#### [Problem]
Set down each line from the start of the material exactly, please, up to and including the one that contains "def descOf (v".

==================================================

-- ==== Sys2Proof/Machine/Dma.lean ====
section
/-!
DEFINITION. The DMA engine: descriptors (R199, R200), starts and stops (R201, R202), bursts, credit and arbitration (R203, R204, R485), ends and
write-back (R205), the status word (R207), a change of owner (R208), the loss of the host (R86, R113, R114).
-/
namespace Sys2Proof.Machine

open Sys2Proof

/-- A physical channel. -/
def chanAt (s : State) (c : Nat) : Channel := tget .reset s.dma.chans c
def setChan (c : Nat) (x : Channel) (s : State) : State := { s with dma := { s.dma with chans := tset .reset s.dma.chans c x } }

/-- Its Seat and Seat-local number. -/
def chanSeat (s : State) (c : Nat) : Nat := ownerOf s 112 c
def chanLocal (s : State) (c : Nat) : Nat := ((localOf s (chanSeat s c) 112 c).map (·.1)).getD c

/-- CAP of a Seat in ST_PRI_CAP. -/
def priCap (s : State) (seat : Nat) : Nat := rbits s (kP 0x48020) (4 * seat) 3

/-- A class as a Seat's request is arbitrated (R485). -/
def capClass (s : State) (seat cls : Nat) : Nat :=
  if seat = 0 then cls else if cls = 2 then 3 else if cls = 1 ∧ priCap s seat < 7 then 3 else cls

/-- The class a channel is arbitrated in. -/
def chanClass (s : State) (c : Nat) : Nat := capClass s (chanSeat s c) (rbits s (kP (0x21000 + 0x40 * c)) 0 3)

/-- The burst in flight on a mover; the mover that carries a channel's burst. -/
def moverAt (s : State) (m : Nat) : Option Burst := tget none s.dma.movers m
def setMover (m : Nat) (b : Option Burst) (s : State) : State := { s with dma := { s.dma with movers := tset none s.dma.movers m b } }
def moverOf (s : State) (c : Nat) : Option Nat :=
  (List.range 4).find? (fun m => match moverAt s m with | some b => b.chan == c | none => false)

/-- Credit left in this tick. -/
def dmaCredit (s : State) (seat : Nat) : Nat := tget 0 s.dma.credit seat

/-- The page of a descriptor is VALID with STRAND_WR, and its address is aligned. -/
def descReach (s : State) (seat addr : Nat) : Bool := addr % 32 == 0 && (dataPhys s seat addr).isSome && dataWritable s seat addr

/-- A descriptor from its 32 bytes (R199). -/
def descOf (v : Nat) : Descriptor :=
  { src := bits v 0 64, dst := bits v 64 64, length := bits v 128 32, done := bits v 160 32, srcSpace := bits v 192 3
    dstSpace := bits v 195 3, int := bit v 198, next := bits v 224 32 }

/-- It can be carried out (R199, R200). -/
def descOk (v : Nat) : Bool :=
  let d := descOf v
  decide (d.srcSpace ≤ 3) && (d.dstSpace == 0 || d.dstSpace == 1 || d.dstSpace == 3) && !bit v 199 && bits v 218 6 == 0
    && decide (d.length ≤ 0x1000000)
    && (d.srcSpace != 2 || (d.src % 4 == 0 && decide (d.src < 2 ^ 24) && d.length % 4 == 0 && d.done % 4 == 0))
    && (d.srcSpace != 3 || decide (d.src < 2 ^ 16)) && (d.dstSpace != 3 || decide (d.dst < 2 ^ 16))

/-- The write-back of bytes 20 to 27 under a Seat's map (R205): whether it could be made. -/
def writeBack (seat addr : Nat) (d : Descriptor) (outcome detail : Nat) (stopped unconf : Bool) (s : State) : Bool × State :=
  match dataPhys s seat addr with
  | none => (false, s)
  | some p =>
      if ¬ dataWritable s seat addr then (false, s)
      else
        let b24 := d.srcSpace + 8 * d.dstSpace + 64 * b2n d.int
        let v := d.done + 2 ^ 32 * (b24 + 256 * outcome + 65536 * detail + 2 ^ 24 * (b2n stopped + 2 * b2n unconf))
        (true, mirrorSram (p + 20) 8 (sramWrite s (p + 20) (toBytes 8 v)))

/-- The end of the descriptor in hand (R205) under a Seat's map, NEXT apart; `cause` gives the bit of DMA_INT. -/
def endDescAs (seat c outcome detail : Nat) (stopped unconf : Bool) (cause : State → Option Nat) (s : State) : State :=
  let x := chanAt s c
  match x.desc with
  | none => s
  | some d =>
      let (ok, s1) := writeBack seat x.addr d outcome detail stopped unconf s
      let s2 := setChan c { x with mode := if outcome = oFaulted then .faulted else .idle, desc := none, outcome := outcome, detail := detail
                                   stopped := stopped, unconfirmed := unconf, wbLost := !ok, done := d.done } s1
      let s3 := countOutcome seat outcome s2
      if outcome = oFaulted ∨ d.int then
        match cause s3 with
        | some k => setCause seat 0x21800 k s3
        | none => s3
      else s3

==================================================

#### [Response box]
-- ==== Sys2Proof/Machine/Dma.lean ====
section
/-!
DEFINITION. The DMA engine: descriptors (R199, R200), starts and stops (R201, R202), bursts, credit and arbitration (R203, R204, R485), ends and
write-back (R205), the status word (R207), a change of owner (R208), the loss of the host (R86, R113, R114).
-/
namespace Sys2Proof.Machine

open Sys2Proof

/-- A physical channel. -/
def chanAt (s : State) (c : Nat) : Channel := tget .reset s.dma.chans c
def setChan (c : Nat) (x : Channel) (s : State) : State := { s with dma := { s.dma with chans := tset .reset s.dma.chans c x } }

/-- Its Seat and Seat-local number. -/
def chanSeat (s : State) (c : Nat) : Nat := ownerOf s 112 c
def chanLocal (s : State) (c : Nat) : Nat := ((localOf s (chanSeat s c) 112 c).map (·.1)).getD c

/-- CAP of a Seat in ST_PRI_CAP. -/
def priCap (s : State) (seat : Nat) : Nat := rbits s (kP 0x48020) (4 * seat) 3

/-- A class as a Seat's request is arbitrated (R485). -/
def capClass (s : State) (seat cls : Nat) : Nat :=
  if seat = 0 then cls else if cls = 2 then 3 else if cls = 1 ∧ priCap s seat < 7 then 3 else cls

/-- The class a channel is arbitrated in. -/
def chanClass (s : State) (c : Nat) : Nat := capClass s (chanSeat s c) (rbits s (kP (0x21000 + 0x40 * c)) 0 3)

/-- The burst in flight on a mover; the mover that carries a channel's burst. -/
def moverAt (s : State) (m : Nat) : Option Burst := tget none s.dma.movers m
def setMover (m : Nat) (b : Option Burst) (s : State) : State := { s with dma := { s.dma with movers := tset none s.dma.movers m b } }
def moverOf (s : State) (c : Nat) : Option Nat :=
  (List.range 4).find? (fun m => match moverAt s m with | some b => b.chan == c | none => false)

/-- Credit left in this tick. -/
def dmaCredit (s : State) (seat : Nat) : Nat := tget 0 s.dma.credit seat

/-- The page of a descriptor is VALID with STRAND_WR, and its address is aligned. -/
def descReach (s : State) (seat addr : Nat) : Bool := addr % 32 == 0 && (dataPhys s seat addr).isSome && dataWritable s seat addr

/-- A descriptor from its 32 bytes (R199). -/
def descOf (v : Nat) : Descriptor :=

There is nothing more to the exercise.